*What you need to do:* Of the material below, the lines to be retyped are those from the line containing "t.gout = s.gout) ∧" through the line containing "the exact number", inclusive; reproduce them exactly.

(Input records begins)

-- ==== Sys2Proof/Certificates/Slice0/Obligations.lean ====
section
/-! DEFINITION. Sys2Proof/Certificates/Slice0/Obligations.lean: the statements for the provers. Register values are
written out from the rules, not by the shared operations the meanings call. -/

open Sys2Proof Sys2Proof.Machine

/-! ### Encoding -/

/-- Decoding the canonical word of a well-formed operation gives it back, with every operand (R60, R63). -/
def Obligations.DecodeEncodeRoundTrip : Prop :=
  ∀ i : Instr, i.wf = true → decode (encode i) = .instr i

/-- The operation map of R60, row by row, with every don't-care field at every value. -/
def Obligations.OperationMapIsDecoded : Prop :=
  (∀ (len : BitVec 2) (b0 b1 b2 : Byte), decode (.r (1#1 ++ len ++ b0 ++ b1 ++ b2)) = .instr .rdfail) ∧
  (∀ b0 b1 b2 : Byte,
    decode (.r (0#1 ++ 0b11#2 ++ b0 ++ b1 ++ b2)) = .instr (.enc3 b0 b1 b2) ∧
    decode (.r (0#1 ++ 0b10#2 ++ b0 ++ b1 ++ b2)) = .instr (.enc2 b0 b1) ∧
    decode (.r (0#1 ++ 0b01#2 ++ b0 ++ b1 ++ b2)) = .instr (.enc1 b0) ∧
    decode (.r (0#1 ++ 0b00#2 ++ b0 ++ b1 ++ b2)) = .instr .endInput ∧
    decode (.b (0b11#2 ++ b0 ++ b1 ++ b2)) = .instr (.blk3 b0 b1 b2) ∧
    decode (.b (0b10#2 ++ b0 ++ b1 ++ b2)) = .instr (.blk2 b0 b1) ∧
    decode (.b (0b01#2 ++ b0 ++ b1 ++ b2)) = .instr (.blk1 b0) ∧
    decode (.b (0b00#2 ++ b0 ++ b1 ++ b2)) = .instr .blk0) ∧
  (∀ c : OWord, (c = 0x3D ∨ ∃ i : Sextet, romRead i = c) → decode (.o c) = .instr (.putc c)) ∧
  decode (.o 0x0D) = .instr .putcr ∧ decode (.o 0x0A) = .instr .putlf ∧
  decode (.c 1) = .instr .start ∧ decode (.q 1) = .instr .rdreq ∧
  decode (.w 0) = .instr .wack ∧ decode (.w 1) = .instr .wfail

/-- Every R-format word is one of the five read responses: its fields ERR, LEN, B0, B1, B2 make it up whole, so with
the operation map none is illegal (R53, R60, R61 e). -/
def Obligations.EveryReadWordDecodes : Prop :=
  ∀ w : RWord, (∃ (err : BitVec 1) (len : BitVec 2) (b0 b1 b2 : Byte), w = err ++ len ++ b0 ++ b1 ++ b2) ∧
    ∃ i : Instr, decode (.r w) = .instr i ∧ i.isReadResponse = true

/-- The O-format decodes exactly the 67 values of R56, and no other of the 256. -/
def Obligations.OfferedValuesAreSixtySeven : Prop :=
  (∀ c : OWord, (∃ i, decode (.o c) = .instr i) ↔
    ((∃ i : Sextet, romRead i = c) ∨ c = 0x3D ∨ c = 0x0D ∨ c = 0x0A)) ∧
  (((List.range 256).map (BitVec.ofNat 8)).filter isOfferedCode).length = 67

/-- Words written out from the spec's encodings (programs P1 to P4 of 95_test_vectors.md) decode as the spec says. -/
def Obligations.WrittenOutWordsDecode : Prop :=
  decode (.r 0b011010011010110000101101110) = .instr (.enc3 0x4D 0x61 0x6E) ∧
  decode (.r 0x24D6100) = .instr (.enc2 0x4D 0x61) ∧
  decode (.r 0x14D0000) = .instr (.enc1 0x4D) ∧
  decode (.r 0x0000000) = .instr .endInput ∧
  decode (.r 0x4000000) = .instr .rdfail ∧
  decode (.b 0b11010011010110000101101110) = .instr (.blk3 0x4D 0x61 0x6E) ∧
  decode (.o 0b01010100) = .instr (.putc 0x54) ∧
  decode (.o 0b00001101) = .instr .putcr ∧
  decode (.w 0b1) = .instr .wfail ∧
  decode (.c 0b0) = .reject .noCommand

/-! ### The ROM and BlockCodec -/

/-- R57 by its formula on codes, the injectivity it states, and R58: PAD, CR and LF are no ROM codes. -/
def Obligations.RomHoldsTheAlphabet : Prop :=
  (∀ i : Sextet,
    (i.toNat ≤ 25 → (romRead i).toNat = 0x41 + i.toNat) ∧
    (26 ≤ i.toNat → i.toNat ≤ 51 → (romRead i).toNat = 0x61 + (i.toNat - 26)) ∧
    (52 ≤ i.toNat → i.toNat ≤ 61 → (romRead i).toNat = 0x30 + (i.toNat - 52)) ∧
    (i.toNat = 62 → romRead i = 0x2B) ∧ (i.toNat = 63 → romRead i = 0x2F) ∧
    romRead i ≠ 0x3D ∧ romRead i ≠ 0x0D ∧ romRead i ≠ 0x0A) ∧
  (∀ i j : Sextet, romRead i = romRead j → i = j)

/-- BLK3 by the pseudocode of R74, from the bit slices of the bytes. -/
def Obligations.BlockOfThreeBytes : Prop :=
  ∀ b0 b1 b2 : Byte,
    decode (.b (0b11#2 ++ b0 ++ b1 ++ b2)) = .instr (.blk3 b0 b1 b2) ∧
    encodeBlock .three b0 b1 b2 =
      { c0 := romRead (b0.extractLsb' 2 6)
        c1 := romRead (b0.extractLsb' 0 2 ++ b1.extractLsb' 4 4)
        c2 := romRead (b1.extractLsb' 0 4 ++ b2.extractLsb' 6 2)
        c3 := romRead (b2.extractLsb' 0 6) }

/-- BLK2 by the pseudocode of R75; the value on the B2 lane has no effect. -/
def Obligations.BlockOfTwoBytes : Prop :=
  ∀ b0 b1 b2 : Byte,
    decode (.b (0b10#2 ++ b0 ++ b1 ++ b2)) = .instr (.blk2 b0 b1) ∧
    encodeBlock .two b0 b1 b2 =
      { c0 := romRead (b0.extractLsb' 2 6)
        c1 := romRead (b0.extractLsb' 0 2 ++ b1.extractLsb' 4 4)
        c2 := romRead (b1.extractLsb' 0 4 ++ 0b00#2)
        c3 := 0x3D }

/-- BLK1 by the pseudocode of R76; the values on the B1 and B2 lanes have no effect. -/
def Obligations.BlockOfOneByte : Prop :=
  ∀ b0 b1 b2 : Byte,
    decode (.b (0b01#2 ++ b0 ++ b1 ++ b2)) = .instr (.blk1 b0) ∧
    encodeBlock .one b0 b1 b2 =
      { c0 := romRead (b0.extractLsb' 2 6)
        c1 := romRead (b0.extractLsb' 0 2 ++ 0b0000#4)
        c2 := 0x3D
        c3 := 0x3D }

/-- BLK3, BLK2 and BLK1 complete in every state, write no register, no source and no sink, and return the group of
`encode_block` packed as a G-format word (R52, R70). That it is kept in the field gout is the model's choice, log 7. -/
def Obligations.BlockOperationsComplete : Prop :=
  ∀ (s : State) (b0 b1 b2 : Byte),
    (∃ t, exec (.blk3 b0 b1 b2) s = .next t ∧ SameMachine t s ∧
      t.gout = some ((encodeBlock .three b0 b1 b2).c0 ++ (encodeBlock .three b0 b1 b2).c1 ++
        (encodeBlock .three b0 b1 b2).c2 ++ (encodeBlock .three b0 b1 b2).c3)) ∧
    (∃ t, exec (.blk2 b0 b1) s = .next t ∧ SameMachine t s ∧
      t.gout = some ((encodeBlock .two b0 b1 b2).c0 ++ (encodeBlock .two b0 b1 b2).c1 ++
        (encodeBlock .two b0 b1 b2).c2 ++ (encodeBlock .two b0 b1 b2).c3)) ∧
    (∃ t, exec (.blk1 b0) s = .next t ∧ SameMachine t s ∧
      t.gout = some ((encodeBlock .one b0 b1 b2).c0 ++ (encodeBlock .one b0 b1 b2).c1 ++
        (encodeBlock .one b0 b1 b2).c2 ++ (encodeBlock .one b0 b1 b2).c3))

/-- BLK0 is refused in every state, whatever stands on its byte lanes (R77, U1). -/
def Obligations.BlockOfNoByteIsRefused : Prop :=
  ∀ (s : State) (b0 b1 b2 : Byte),
    decode (.b (0b00#2 ++ b0 ++ b1 ++ b2)) = .instr .blk0 ∧ exec .blk0 s = .refused .zeroByteBlock

/-- The output shape of R78: (b) ROM codes first and pads after, (c) no CR, LF or other byte, (d) no early pad. Its (a),
exactly four characters, is the length. -/
def Obligations.GroupShape : Prop :=
  ∀ (n : ChunkLen) (b0 b1 b2 : Byte),
    (encodeBlock n b0 b1 b2).chars.length = 4 ∧
    (∀ c ∈ (encodeBlock n b0 b1 b2).chars.take (n.bytes + 1), ∃ i : Sextet, c = romRead i) ∧
    (∀ c ∈ (encodeBlock n b0 b1 b2).chars.drop (n.bytes + 1), c = 0x3D) ∧
    (∀ c ∈ (encodeBlock n b0 b1 b2).chars,
      c ≠ 0x0D ∧ c ≠ 0x0A ∧ (c = 0x3D ∨ ∃ i : Sextet, c = romRead i)) ∧
    (encodeBlock n b0 b1 b2).c0 ≠ 0x3D ∧ (encodeBlock n b0 b1 b2).c1 ≠ 0x3D

/-- The round trip of R79: its inverse formulas give back the bytes of the chunk, and the length from the number of
pads; so the transform is injective on the disjoint union of its three domains. -/
def Obligations.BlockTransformIsInvertible : Prop :=
  (∀ (n : ChunkLen) (b0 b1 b2 : Byte), inverseBlock (encodeBlock n b0 b1 b2) = some ([b0, b1, b2].take n.bytes)) ∧
  (∀ (n m : ChunkLen) (b0 b1 b2 c0 c1 c2 : Byte), encodeBlock n b0 b1 b2 = encodeBlock m c0 c1 c2 →
    n = m ∧ [b0, b1, b2].take n.bytes = [c0, c1, c2].take m.bytes) ∧
  (∀ (n : ChunkLen) (b0 b1 b2 : Byte),
    n.bytes = 3 - (encodeBlock n b0 b1 b2).chars.countP (· == (0x3D : Char8)))

/-- The prefix law of R80, at whatever bytes stand beyond the shorter chunk. -/
def Obligations.ShorterChunksShareTheirPrefix : Prop :=
  ∀ b0 b1 b2 d1 d2 : Byte,
    (encodeBlock .one b0 d1 d2).c0 = (encodeBlock .three b0 b1 b2).c0 ∧
    (encodeBlock .two b0 b1 d2).c0 = (encodeBlock .three b0 b1 b2).c0 ∧
    (encodeBlock .two b0 b1 d2).c1 = (encodeBlock .three b0 b1 b2).c1 ∧
    (encodeBlock .two b0 b1 d2).chars.take 3 = (encodeBlock .three b0 b1 0x00).chars.take 3 ∧
    (encodeBlock .one b0 d1 d2).chars.take 2 = (encodeBlock .three b0 0x00 0x00).chars.take 2

/-! ### The operations of the StreamEncoder -/

/-- START by the pseudocode of R93: it begins an invocation from IDLE, DONE and FAILED, and while one runs it changes
nothing at all. -/
def Obligations.StartBeginsAnInvocation : Prop :=
  decode (.c 1) = .instr .start ∧
  ∀ s : State,
    (s.phase = .idle ∨ s.phase = .done ∨ s.phase = .failed → ∃ t, exec .start s = .next t ∧
      SameMachine t { s with eoi := false, cnt := 0, cause := .none, phase := .read }) ∧
    (s.phase = .read ∨ s.phase = .emit ∨ s.phase = .cr ∨ s.phase = .lf → exec .start s = .next s)

/-- RDREQ is asserted if and only if PHASE = READ, and changes no state by itself (R94). -/
def Obligations.ReadIsRequestedExactlyInRead : Prop :=
  decode (.q 1) = .instr .rdreq ∧
  ∀ s : State,
    (s.rdreq = true ↔ s.phase = .read) ∧
    (s.phase = .read → exec .rdreq s = .next s) ∧
    (∀ t, exec .rdreq s = .next t → s.phase = .read)

/-- ENC3 by the pseudocode of R95, enabled only in READ. SRC loses the delivered bytes where it holds them (R33). -/
def Obligations.FullChunkIsLoaded : Prop :=
  ∀ b0 b1 b2 : Byte,
    decode (.r (0#1 ++ 0b11#2 ++ b0 ++ b1 ++ b2)) = .instr (.enc3 b0 b1 b2) ∧
    ∀ s : State,
      (s.phase = .read → ∃ t, exec (.enc3 b0 b1 b2) s = .next t ∧ t.snk = s.snk ∧
        SameRegisters t { s with
          ibuf := { b0 := b0, b1 := b1, b2 := b2 }
          n := 3
          obuf := encodeBlock .three b0 b1 b2
          k := 0
          phase := .emit } ∧
        ∀ rest, s.src = b0 :: b1 :: b2 :: rest → t.src = rest) ∧
      (∀ t, exec (.enc3 b0 b1 b2) s = .next t → s.phase = .read)

/-- ENC2 by the pseudocode of R96, enabled only in READ; B2 is ignored. SRC loses the delivered bytes (R33). -/
def Obligations.TwoByteChunkIsLoaded : Prop :=
  ∀ b0 b1 b2 : Byte,
    decode (.r (0#1 ++ 0b10#2 ++ b0 ++ b1 ++ b2)) = .instr (.enc2 b0 b1) ∧
    ∀ s : State,
      (s.phase = .read → ∃ t, exec (.enc2 b0 b1) s = .next t ∧ t.snk = s.snk ∧
        SameRegisters t { s with
          ibuf := { b0 := b0, b1 := b1, b2 := 0x00 }
          n := 2
          obuf := encodeBlock .two b0 b1 0x00
          k := 0
          eoi := true
          phase := .emit } ∧
        ∀ rest, s.src = b0 :: b1 :: rest → t.src = rest) ∧
      (∀ t, exec (.enc2 b0 b1) s = .next t → s.phase = .read)

/-- ENC1 by the pseudocode of R97, enabled only in READ; B1 and B2 are ignored. SRC loses the delivered byte (R33). -/
def Obligations.OneByteChunkIsLoaded : Prop :=
  ∀ b0 b1 b2 : Byte,
    decode (.r (0#1 ++ 0b01#2 ++ b0 ++ b1 ++ b2)) = .instr (.enc1 b0) ∧
    ∀ s : State,
      (s.phase = .read → ∃ t, exec (.enc1 b0) s = .next t ∧ t.snk = s.snk ∧
        SameRegisters t { s with
          ibuf := { b0 := b0, b1 := 0x00, b2 := 0x00 }
          n := 1
          obuf := encodeBlock .one b0 0x00 0x00
          k := 0
          eoi := true
          phase := .emit } ∧
        ∀ rest, s.src = b0 :: rest → t.src = rest) ∧
      (∀ t, exec (.enc1 b0) s = .next t → s.phase = .read)

/-- END by the pseudocode of R98, enabled only in READ: nothing else changes, and no byte leaves the source. That
BlockCodec is not invoked shows in gout, the model's own field (log 7). -/
def Obligations.EndOfInputClosesTheLine : Prop :=
  ∀ b0 b1 b2 : Byte,
    decode (.r (0#1 ++ 0b00#2 ++ b0 ++ b1 ++ b2)) = .instr .endInput ∧
    ∀ s : State,
      (s.phase = .read → ∃ t, exec .endInput s = .next t ∧ SameMachine t { s with eoi := true, phase := .cr } ∧
        t.gout = s.gout) ∧
      (∀ t, exec .endInput s = .next t → s.phase = .read)

/-- RDFAIL by the pseudocode of R99 and R131, enabled only in READ: the failure is entered, no register but CAUSE and
PHASE is written, nothing more is written to the sink, and the source keeps some suffix of what it held (U4). -/
def Obligations.ReadFailureIsTaken : Prop :=
  ∀ (len : BitVec 2) (b0 b1 b2 : Byte),
    decode (.r (1#1 ++ len ++ b0 ++ b1 ++ b2)) = .instr .rdfail ∧
    ∀ s : State,
      (s.phase = .read → ∃ t, exec .rdfail s = .next t ∧
        SameRegisters t { s with cause := .readFailure, phase := .failed } ∧ t.cause.code = 1 ∧
        t.snk = s.snk ∧ t.src <:+ s.src) ∧
      (∀ t, exec .rdfail s = .next t → s.phase = .read)

/-- PUTC by R100: the character is OBUF[K], offered if and only if PHASE = EMIT; it changes no state by itself. -/
def Obligations.GroupCharacterIsOffered : Prop :=
  ∀ (s : State) (c : Char8),
    (s.phase = .emit → s.obuf.chars[s.k.toNat]? = some c → exec (.putc c) s = .next s ∧ s.offered = some c) ∧
    (∀ t, exec (.putc c) s = .next t → s.phase = .emit ∧ s.obuf.chars[s.k.toNat]? = some c)

/-- PUTCR by R101: 0x0D is offered if and only if PHASE = CR; it changes no state by itself. -/
def Obligations.CarriageReturnIsOffered : Prop :=
  decode (.o 0b00001101) = .instr .putcr ∧
  ∀ s : State,
    (s.phase = .cr → exec .putcr s = .next s ∧ s.offered = some 0x0D) ∧
    (∀ t, exec .putcr s = .next t → s.phase = .cr)

/-- PUTLF by R102: 0x0A is offered if and only if PHASE = LF; it changes no state by itself. -/
def Obligations.LineFeedIsOffered : Prop :=
  decode (.o 0b00001010) = .instr .putlf ∧
  ∀ s : State,
    (s.phase = .lf → exec .putlf s = .next s ∧ s.offered = some 0x0A) ∧
    (∀ t, exec .putlf s = .next t → s.phase = .lf)

/-- WACK by the pseudocode of R103, branch by branch, enabled only in EMIT, CR and LF. That CNT + 1 < 19 is tested on
the exact number is the model's reading, log 13: it shows only at CNT = 31 in EMIT, which R25 c rules out. -/
def Obligations.AcceptedCharacterAdvances : Prop :=
  decode (.w 0) = .instr .wack ∧
  ∀ s : State,
    (∀ c, s.phase = .emit → s.k.toNat < 3 → s.obuf.chars[s.k.toNat]? = some c → ∃ t, exec .wack s = .next t ∧
      SameMachine t { s with snk := s.snk ++ [c], k := s.k + 1 }) ∧
    (s.phase = .emit → s.k = 3 → ∃ t, exec .wack s = .next t ∧
      SameMachine t { s with
        snk := s.snk ++ [s.obuf.c3]
        cnt := s.cnt + 1
        phase := if s.cnt.toNat + 1 < 19 ∧ s.eoi = false then .read else .cr }) ∧
    (s.phase = .cr → ∃ t, exec .wack s = .next t ∧ SameMachine t { s with snk := s.snk ++ [0x0D], phase := .lf }) ∧
    (s.phase = .lf → s.eoi = true → ∃ t, exec .wack s = .next t ∧
      SameMachine t { s with snk := s.snk ++ [0x0A], phase := .done }) ∧
    (s.phase = .lf → s.eoi = false → ∃ t, exec .wack s = .next t ∧
      SameMachine t { s with snk := s.snk ++ [0x0A], cnt := 0, phase := .read }) ∧
    (∀ t, exec .wack s = .next t → s.phase = .emit ∨ s.phase = .cr ∨ s.phase = .lf)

(Input records ends)

*Problem solution:*
        t.gout = s.gout) ∧
      (∀ t, exec .endInput s = .next t → s.phase = .read)

/-- RDFAIL by the pseudocode of R99 and R131, enabled only in READ: the failure is entered, no register but CAUSE and
PHASE is written, nothing more is written to the sink, and the source keeps some suffix of what it held (U4). -/
def Obligations.ReadFailureIsTaken : Prop :=
  ∀ (len : BitVec 2) (b0 b1 b2 : Byte),
    decode (.r (1#1 ++ len ++ b0 ++ b1 ++ b2)) = .instr .rdfail ∧
    ∀ s : State,
      (s.phase = .read → ∃ t, exec .rdfail s = .next t ∧
        SameRegisters t { s with cause := .readFailure, phase := .failed } ∧ t.cause.code = 1 ∧
        t.snk = s.snk ∧ t.src <:+ s.src) ∧
      (∀ t, exec .rdfail s = .next t → s.phase = .read)

/-- PUTC by R100: the character is OBUF[K], offered if and only if PHASE = EMIT; it changes no state by itself. -/
def Obligations.GroupCharacterIsOffered : Prop :=
  ∀ (s : State) (c : Char8),
    (s.phase = .emit → s.obuf.chars[s.k.toNat]? = some c → exec (.putc c) s = .next s ∧ s.offered = some c) ∧
    (∀ t, exec (.putc c) s = .next t → s.phase = .emit ∧ s.obuf.chars[s.k.toNat]? = some c)

/-- PUTCR by R101: 0x0D is offered if and only if PHASE = CR; it changes no state by itself. -/
def Obligations.CarriageReturnIsOffered : Prop :=
  decode (.o 0b00001101) = .instr .putcr ∧
  ∀ s : State,
    (s.phase = .cr → exec .putcr s = .next s ∧ s.offered = some 0x0D) ∧
    (∀ t, exec .putcr s = .next t → s.phase = .cr)

/-- PUTLF by R102: 0x0A is offered if and only if PHASE = LF; it changes no state by itself. -/
def Obligations.LineFeedIsOffered : Prop :=
  decode (.o 0b00001010) = .instr .putlf ∧
  ∀ s : State,
    (s.phase = .lf → exec .putlf s = .next s ∧ s.offered = some 0x0A) ∧
    (∀ t, exec .putlf s = .next t → s.phase = .lf)

/-- WACK by the pseudocode of R103, branch by branch, enabled only in EMIT, CR and LF. That CNT + 1 < 19 is tested on
the exact number is the model's reading, log 13: it shows only at CNT = 31 in EMIT, which R25 c rules out. -/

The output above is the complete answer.